• What you should do
The output is the lines below from the one with "def vFn (w : Nat) : Nat := bitsOf w 18 6" through the one with "accepts (R100). -/", both included, printed exactly and with no other line.
START Stored data
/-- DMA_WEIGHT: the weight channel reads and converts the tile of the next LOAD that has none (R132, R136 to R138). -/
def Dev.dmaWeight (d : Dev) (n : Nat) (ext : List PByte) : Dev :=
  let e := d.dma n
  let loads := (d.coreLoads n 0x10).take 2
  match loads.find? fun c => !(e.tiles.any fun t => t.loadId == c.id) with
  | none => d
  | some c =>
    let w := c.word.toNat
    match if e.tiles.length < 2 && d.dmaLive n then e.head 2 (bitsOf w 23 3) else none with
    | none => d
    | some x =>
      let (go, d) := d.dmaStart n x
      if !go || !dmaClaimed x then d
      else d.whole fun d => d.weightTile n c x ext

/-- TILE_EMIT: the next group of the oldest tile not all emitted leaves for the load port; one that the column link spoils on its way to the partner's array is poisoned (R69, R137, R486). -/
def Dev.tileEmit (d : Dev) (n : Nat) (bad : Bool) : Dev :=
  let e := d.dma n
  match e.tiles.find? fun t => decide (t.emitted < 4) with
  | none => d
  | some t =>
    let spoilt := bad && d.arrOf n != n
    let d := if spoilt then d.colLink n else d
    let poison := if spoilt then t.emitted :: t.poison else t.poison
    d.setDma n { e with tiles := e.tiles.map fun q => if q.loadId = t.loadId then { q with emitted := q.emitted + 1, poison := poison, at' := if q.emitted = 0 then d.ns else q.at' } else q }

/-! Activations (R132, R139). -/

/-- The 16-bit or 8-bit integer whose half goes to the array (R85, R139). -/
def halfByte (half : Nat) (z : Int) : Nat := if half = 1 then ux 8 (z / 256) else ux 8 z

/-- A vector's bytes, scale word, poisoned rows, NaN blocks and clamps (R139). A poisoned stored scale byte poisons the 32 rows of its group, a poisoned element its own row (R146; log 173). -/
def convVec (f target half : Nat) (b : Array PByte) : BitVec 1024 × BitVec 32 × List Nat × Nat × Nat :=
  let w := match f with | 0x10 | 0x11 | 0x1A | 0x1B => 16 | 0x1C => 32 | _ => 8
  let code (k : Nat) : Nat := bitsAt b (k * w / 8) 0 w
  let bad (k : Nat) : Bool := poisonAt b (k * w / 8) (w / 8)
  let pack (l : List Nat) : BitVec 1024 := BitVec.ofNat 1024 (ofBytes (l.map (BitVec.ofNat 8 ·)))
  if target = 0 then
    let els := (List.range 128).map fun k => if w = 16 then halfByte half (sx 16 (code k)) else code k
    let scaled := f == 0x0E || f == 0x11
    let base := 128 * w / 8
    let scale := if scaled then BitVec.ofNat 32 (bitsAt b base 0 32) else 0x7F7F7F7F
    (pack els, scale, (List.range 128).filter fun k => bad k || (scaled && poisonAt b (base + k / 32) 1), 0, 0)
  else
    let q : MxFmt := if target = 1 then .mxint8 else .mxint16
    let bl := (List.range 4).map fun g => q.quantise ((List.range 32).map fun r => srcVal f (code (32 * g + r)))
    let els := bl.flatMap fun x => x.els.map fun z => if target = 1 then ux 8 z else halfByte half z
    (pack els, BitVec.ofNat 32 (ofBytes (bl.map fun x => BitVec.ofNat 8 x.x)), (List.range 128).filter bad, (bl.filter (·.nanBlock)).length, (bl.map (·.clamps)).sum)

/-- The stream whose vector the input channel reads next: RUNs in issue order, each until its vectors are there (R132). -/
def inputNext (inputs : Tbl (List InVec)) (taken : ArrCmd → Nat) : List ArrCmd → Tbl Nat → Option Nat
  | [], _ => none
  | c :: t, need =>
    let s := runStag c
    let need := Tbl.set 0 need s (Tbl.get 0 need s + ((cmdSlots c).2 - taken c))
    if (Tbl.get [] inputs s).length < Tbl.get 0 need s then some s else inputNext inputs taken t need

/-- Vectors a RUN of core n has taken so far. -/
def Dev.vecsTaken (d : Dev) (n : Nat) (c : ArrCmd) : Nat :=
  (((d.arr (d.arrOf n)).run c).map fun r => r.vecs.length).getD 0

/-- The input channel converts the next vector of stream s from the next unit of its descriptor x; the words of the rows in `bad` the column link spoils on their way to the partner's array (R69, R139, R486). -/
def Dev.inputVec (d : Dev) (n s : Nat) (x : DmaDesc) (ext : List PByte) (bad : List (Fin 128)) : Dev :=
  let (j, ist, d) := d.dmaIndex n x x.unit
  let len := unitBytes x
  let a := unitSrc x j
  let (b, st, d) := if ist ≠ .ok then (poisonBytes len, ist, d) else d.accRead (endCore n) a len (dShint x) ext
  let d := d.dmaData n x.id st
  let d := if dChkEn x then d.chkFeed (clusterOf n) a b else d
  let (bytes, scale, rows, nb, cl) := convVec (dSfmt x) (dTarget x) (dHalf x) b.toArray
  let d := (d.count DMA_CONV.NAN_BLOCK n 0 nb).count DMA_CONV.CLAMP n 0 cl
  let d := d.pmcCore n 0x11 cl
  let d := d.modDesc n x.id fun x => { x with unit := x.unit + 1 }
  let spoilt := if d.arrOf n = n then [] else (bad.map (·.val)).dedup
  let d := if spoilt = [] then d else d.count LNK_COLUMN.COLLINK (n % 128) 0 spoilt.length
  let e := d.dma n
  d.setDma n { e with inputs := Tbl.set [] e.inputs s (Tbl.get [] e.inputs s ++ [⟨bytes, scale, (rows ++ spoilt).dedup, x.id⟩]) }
END Stored data
START Stored data
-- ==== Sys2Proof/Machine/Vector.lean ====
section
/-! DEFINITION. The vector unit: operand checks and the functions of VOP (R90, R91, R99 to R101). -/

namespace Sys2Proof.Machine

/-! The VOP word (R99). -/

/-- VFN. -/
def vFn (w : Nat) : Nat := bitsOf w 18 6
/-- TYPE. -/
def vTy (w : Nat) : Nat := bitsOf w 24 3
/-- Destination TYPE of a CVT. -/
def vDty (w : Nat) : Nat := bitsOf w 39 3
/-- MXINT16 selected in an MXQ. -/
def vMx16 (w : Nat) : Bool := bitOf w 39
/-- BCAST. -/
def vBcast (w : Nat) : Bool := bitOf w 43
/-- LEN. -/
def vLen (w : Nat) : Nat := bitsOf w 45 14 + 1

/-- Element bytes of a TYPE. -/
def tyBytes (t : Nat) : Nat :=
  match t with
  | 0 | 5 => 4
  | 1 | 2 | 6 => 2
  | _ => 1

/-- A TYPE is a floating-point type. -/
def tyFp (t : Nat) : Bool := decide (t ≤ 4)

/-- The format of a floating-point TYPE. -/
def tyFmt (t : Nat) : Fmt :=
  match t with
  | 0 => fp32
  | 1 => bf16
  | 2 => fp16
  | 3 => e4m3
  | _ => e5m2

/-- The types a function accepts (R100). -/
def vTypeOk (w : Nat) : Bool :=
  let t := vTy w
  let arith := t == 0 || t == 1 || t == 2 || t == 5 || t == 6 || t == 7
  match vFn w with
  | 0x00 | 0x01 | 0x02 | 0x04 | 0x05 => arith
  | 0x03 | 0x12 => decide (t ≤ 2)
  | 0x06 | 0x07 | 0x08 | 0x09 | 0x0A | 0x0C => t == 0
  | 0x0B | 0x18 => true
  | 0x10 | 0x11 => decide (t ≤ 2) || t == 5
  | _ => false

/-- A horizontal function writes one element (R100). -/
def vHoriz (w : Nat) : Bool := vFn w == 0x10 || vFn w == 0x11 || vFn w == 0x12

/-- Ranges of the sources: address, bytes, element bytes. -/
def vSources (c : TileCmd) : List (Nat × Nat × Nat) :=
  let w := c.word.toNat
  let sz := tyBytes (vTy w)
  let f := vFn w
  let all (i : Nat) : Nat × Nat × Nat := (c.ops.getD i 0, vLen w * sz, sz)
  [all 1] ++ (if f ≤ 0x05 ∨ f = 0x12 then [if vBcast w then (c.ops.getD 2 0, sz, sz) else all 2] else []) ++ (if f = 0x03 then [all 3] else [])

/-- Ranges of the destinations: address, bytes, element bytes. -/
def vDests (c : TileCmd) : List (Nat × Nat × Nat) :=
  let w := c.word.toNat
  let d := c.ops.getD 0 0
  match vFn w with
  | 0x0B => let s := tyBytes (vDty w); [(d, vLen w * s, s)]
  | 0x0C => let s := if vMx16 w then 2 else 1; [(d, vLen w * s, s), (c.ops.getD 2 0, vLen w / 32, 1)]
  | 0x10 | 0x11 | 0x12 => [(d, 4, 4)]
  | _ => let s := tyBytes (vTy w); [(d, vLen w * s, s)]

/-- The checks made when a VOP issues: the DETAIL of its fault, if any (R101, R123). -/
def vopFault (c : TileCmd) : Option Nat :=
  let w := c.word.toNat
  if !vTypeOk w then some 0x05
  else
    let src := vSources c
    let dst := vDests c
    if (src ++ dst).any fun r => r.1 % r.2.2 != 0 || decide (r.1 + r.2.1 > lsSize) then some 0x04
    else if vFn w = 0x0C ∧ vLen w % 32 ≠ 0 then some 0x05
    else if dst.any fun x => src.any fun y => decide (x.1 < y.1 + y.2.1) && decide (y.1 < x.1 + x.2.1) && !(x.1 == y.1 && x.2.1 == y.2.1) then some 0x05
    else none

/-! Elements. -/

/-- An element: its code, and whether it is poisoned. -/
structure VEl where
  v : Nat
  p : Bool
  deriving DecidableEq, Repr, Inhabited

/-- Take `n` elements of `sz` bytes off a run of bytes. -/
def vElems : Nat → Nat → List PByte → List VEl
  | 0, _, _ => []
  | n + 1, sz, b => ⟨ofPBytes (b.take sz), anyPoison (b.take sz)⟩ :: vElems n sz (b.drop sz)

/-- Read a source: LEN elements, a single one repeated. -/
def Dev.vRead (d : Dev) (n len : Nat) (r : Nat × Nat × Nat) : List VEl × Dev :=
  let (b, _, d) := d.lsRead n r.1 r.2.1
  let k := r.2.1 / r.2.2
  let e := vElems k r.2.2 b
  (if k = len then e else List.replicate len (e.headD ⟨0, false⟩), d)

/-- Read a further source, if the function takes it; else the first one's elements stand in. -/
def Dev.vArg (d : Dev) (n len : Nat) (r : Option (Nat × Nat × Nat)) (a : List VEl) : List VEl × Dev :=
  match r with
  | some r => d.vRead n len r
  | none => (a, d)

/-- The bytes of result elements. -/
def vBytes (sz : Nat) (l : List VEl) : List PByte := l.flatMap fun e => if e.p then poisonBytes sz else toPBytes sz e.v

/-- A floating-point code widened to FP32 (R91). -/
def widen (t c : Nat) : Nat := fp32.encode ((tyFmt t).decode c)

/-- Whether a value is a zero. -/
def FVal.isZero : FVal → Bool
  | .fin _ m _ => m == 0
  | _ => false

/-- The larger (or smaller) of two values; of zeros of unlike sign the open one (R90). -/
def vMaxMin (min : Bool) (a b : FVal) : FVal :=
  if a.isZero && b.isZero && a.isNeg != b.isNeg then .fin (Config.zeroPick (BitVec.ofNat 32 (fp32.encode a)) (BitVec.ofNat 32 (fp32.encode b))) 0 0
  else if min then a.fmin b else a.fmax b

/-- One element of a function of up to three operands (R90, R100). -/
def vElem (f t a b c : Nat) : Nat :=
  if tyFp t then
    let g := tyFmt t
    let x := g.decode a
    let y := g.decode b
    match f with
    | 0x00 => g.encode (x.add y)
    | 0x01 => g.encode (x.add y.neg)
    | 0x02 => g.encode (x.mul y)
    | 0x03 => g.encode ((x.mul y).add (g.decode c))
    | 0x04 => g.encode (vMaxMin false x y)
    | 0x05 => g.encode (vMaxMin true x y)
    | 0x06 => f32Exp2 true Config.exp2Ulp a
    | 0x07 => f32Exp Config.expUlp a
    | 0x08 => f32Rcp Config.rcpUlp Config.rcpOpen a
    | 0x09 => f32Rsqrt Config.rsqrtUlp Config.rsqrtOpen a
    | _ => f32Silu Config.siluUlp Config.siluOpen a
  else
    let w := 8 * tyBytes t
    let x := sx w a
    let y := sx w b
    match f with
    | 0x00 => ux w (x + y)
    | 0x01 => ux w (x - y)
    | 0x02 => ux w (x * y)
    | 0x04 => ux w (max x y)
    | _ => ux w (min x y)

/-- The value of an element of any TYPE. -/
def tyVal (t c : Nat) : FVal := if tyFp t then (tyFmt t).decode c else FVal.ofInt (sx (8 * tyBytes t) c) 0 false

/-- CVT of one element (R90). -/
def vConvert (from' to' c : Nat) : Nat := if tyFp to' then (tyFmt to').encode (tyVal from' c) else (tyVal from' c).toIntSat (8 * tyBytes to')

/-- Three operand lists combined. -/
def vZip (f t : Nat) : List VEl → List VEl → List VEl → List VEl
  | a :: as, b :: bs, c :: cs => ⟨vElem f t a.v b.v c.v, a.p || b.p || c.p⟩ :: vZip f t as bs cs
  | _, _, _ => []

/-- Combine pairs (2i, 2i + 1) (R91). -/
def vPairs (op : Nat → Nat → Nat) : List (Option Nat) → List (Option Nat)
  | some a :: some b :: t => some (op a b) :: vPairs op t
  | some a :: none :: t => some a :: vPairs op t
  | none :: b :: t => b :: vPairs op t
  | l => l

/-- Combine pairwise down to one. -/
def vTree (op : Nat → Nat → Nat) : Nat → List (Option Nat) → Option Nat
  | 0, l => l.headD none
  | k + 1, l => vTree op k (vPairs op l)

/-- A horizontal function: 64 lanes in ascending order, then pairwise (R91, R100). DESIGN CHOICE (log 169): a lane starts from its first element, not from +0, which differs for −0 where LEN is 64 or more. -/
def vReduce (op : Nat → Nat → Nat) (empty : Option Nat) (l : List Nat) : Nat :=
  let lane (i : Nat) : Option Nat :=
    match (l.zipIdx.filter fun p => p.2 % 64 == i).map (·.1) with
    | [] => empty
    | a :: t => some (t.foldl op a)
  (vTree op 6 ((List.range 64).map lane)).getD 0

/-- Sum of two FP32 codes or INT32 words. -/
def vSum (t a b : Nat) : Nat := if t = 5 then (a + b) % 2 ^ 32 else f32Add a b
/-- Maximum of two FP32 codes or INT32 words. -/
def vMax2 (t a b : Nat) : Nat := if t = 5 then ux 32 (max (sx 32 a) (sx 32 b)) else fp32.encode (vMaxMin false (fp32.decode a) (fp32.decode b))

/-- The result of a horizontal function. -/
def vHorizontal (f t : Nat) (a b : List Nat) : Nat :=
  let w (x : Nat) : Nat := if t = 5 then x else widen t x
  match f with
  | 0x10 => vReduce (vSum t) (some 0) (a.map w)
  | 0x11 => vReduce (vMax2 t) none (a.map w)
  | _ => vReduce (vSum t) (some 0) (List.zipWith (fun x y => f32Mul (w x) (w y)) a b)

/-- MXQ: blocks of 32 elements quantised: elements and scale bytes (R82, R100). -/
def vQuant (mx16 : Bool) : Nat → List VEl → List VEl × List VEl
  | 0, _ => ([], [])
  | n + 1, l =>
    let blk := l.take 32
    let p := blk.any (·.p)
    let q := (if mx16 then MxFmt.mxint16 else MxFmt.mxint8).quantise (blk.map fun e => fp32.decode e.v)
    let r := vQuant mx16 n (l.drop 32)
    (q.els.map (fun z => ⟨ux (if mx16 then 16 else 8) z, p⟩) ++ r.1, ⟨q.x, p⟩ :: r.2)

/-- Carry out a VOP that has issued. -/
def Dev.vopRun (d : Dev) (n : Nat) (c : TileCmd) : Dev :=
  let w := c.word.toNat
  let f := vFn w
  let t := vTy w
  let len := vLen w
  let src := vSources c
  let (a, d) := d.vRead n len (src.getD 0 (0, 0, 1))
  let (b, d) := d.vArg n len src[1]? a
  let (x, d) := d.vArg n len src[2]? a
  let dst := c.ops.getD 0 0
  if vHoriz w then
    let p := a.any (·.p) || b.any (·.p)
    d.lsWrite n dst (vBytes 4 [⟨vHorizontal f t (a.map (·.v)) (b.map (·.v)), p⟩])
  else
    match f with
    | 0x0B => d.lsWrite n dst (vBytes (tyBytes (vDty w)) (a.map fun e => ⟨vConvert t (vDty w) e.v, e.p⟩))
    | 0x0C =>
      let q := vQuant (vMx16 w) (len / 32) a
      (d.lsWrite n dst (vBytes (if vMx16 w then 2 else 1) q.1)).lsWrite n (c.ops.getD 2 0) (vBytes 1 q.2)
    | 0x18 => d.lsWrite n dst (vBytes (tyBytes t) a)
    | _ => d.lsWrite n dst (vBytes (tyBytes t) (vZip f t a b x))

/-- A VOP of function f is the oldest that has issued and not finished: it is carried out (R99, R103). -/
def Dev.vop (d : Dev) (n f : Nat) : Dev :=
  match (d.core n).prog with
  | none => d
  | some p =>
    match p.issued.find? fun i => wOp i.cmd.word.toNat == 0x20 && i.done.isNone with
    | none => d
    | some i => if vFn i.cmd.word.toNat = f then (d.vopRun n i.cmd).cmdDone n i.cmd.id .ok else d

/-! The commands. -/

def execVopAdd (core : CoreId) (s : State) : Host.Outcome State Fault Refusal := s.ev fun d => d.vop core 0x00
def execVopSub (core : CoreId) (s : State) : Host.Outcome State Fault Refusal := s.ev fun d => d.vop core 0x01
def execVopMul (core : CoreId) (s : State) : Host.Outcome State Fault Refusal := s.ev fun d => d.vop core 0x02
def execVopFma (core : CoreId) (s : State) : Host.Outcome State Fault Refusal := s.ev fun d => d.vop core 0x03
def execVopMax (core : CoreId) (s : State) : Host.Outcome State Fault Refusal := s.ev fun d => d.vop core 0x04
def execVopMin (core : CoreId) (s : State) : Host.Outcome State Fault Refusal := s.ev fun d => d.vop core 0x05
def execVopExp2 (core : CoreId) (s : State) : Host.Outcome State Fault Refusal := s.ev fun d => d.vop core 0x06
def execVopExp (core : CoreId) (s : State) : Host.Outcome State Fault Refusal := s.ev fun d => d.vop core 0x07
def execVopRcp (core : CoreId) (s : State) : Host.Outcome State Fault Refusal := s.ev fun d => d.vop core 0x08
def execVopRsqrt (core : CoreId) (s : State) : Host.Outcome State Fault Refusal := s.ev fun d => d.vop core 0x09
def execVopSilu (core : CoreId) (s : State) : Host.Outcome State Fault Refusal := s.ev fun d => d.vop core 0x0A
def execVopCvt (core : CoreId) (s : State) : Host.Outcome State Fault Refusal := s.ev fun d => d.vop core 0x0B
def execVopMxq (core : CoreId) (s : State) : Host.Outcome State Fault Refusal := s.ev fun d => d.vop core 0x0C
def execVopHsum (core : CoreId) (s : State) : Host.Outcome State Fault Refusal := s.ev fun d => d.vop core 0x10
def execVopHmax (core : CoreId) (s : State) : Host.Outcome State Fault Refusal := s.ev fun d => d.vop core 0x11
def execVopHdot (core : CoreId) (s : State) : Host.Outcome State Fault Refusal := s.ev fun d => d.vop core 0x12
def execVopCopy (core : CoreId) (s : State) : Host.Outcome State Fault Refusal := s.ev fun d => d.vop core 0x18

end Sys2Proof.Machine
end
END Stored data
START Stored data
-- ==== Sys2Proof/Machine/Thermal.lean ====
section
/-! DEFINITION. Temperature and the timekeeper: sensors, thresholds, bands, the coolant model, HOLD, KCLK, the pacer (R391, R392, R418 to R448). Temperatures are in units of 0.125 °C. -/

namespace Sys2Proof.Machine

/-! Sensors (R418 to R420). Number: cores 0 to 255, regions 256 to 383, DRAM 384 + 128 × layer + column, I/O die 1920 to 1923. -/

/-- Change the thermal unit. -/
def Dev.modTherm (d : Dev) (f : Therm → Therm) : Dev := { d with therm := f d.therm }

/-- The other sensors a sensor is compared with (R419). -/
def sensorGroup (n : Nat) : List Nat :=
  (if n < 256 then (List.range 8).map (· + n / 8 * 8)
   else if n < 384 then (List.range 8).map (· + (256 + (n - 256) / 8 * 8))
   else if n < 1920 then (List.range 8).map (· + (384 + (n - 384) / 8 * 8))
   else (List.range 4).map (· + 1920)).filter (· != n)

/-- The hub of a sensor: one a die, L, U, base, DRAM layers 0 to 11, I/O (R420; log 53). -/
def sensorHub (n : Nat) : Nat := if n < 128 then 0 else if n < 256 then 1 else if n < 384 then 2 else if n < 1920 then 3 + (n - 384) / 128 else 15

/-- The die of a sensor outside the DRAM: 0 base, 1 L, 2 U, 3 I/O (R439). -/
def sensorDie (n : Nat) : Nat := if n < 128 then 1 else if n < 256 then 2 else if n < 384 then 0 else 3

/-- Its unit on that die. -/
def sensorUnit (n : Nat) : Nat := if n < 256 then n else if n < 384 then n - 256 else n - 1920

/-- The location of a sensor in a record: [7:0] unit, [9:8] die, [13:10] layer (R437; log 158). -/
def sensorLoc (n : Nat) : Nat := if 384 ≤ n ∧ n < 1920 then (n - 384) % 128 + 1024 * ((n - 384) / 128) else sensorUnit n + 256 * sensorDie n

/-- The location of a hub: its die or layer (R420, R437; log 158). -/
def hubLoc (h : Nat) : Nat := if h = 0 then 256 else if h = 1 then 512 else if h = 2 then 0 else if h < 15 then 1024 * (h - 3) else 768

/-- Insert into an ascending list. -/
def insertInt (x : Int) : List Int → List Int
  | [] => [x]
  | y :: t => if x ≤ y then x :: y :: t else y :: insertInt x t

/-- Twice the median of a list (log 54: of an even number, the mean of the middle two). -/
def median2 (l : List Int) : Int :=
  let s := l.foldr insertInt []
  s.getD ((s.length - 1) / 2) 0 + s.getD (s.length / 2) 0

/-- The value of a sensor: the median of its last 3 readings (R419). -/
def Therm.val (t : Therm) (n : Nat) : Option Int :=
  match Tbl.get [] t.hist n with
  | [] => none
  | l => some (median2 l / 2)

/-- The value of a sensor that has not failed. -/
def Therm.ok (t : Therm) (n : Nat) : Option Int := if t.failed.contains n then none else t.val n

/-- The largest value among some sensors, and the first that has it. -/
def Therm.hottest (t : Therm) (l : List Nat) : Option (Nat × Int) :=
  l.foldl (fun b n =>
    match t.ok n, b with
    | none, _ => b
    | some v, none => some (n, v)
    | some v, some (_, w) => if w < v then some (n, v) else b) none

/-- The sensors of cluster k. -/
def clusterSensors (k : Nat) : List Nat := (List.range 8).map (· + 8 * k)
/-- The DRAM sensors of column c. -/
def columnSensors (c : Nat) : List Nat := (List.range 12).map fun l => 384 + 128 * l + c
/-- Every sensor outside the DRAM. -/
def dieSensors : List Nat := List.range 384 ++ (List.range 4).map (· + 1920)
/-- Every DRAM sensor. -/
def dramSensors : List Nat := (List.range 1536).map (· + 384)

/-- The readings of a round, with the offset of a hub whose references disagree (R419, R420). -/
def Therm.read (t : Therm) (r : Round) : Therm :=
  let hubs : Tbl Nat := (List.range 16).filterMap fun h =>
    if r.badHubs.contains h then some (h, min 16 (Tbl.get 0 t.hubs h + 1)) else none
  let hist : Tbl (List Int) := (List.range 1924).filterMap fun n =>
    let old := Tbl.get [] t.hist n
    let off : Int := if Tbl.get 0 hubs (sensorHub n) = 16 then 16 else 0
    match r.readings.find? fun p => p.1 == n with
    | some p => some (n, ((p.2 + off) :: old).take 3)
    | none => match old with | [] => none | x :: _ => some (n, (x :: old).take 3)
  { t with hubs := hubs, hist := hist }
END Stored data
• Problem solution
def vFn (w : Nat) : Nat := bitsOf w 18 6
/-- TYPE. -/
def vTy (w : Nat) : Nat := bitsOf w 24 3
/-- Destination TYPE of a CVT. -/
def vDty (w : Nat) : Nat := bitsOf w 39 3
/-- MXINT16 selected in an MXQ. -/
def vMx16 (w : Nat) : Bool := bitOf w 39
/-- BCAST. -/
def vBcast (w : Nat) : Bool := bitOf w 43
/-- LEN. -/
def vLen (w : Nat) : Nat := bitsOf w 45 14 + 1

/-- Element bytes of a TYPE. -/
def tyBytes (t : Nat) : Nat :=
  match t with
  | 0 | 5 => 4
  | 1 | 2 | 6 => 2
  | _ => 1

/-- A TYPE is a floating-point type. -/
def tyFp (t : Nat) : Bool := decide (t ≤ 4)

/-- The format of a floating-point TYPE. -/
def tyFmt (t : Nat) : Fmt :=
  match t with
  | 0 => fp32
  | 1 => bf16
  | 2 => fp16
  | 3 => e4m3
  | _ => e5m2

/-- The types a function accepts (R100). -/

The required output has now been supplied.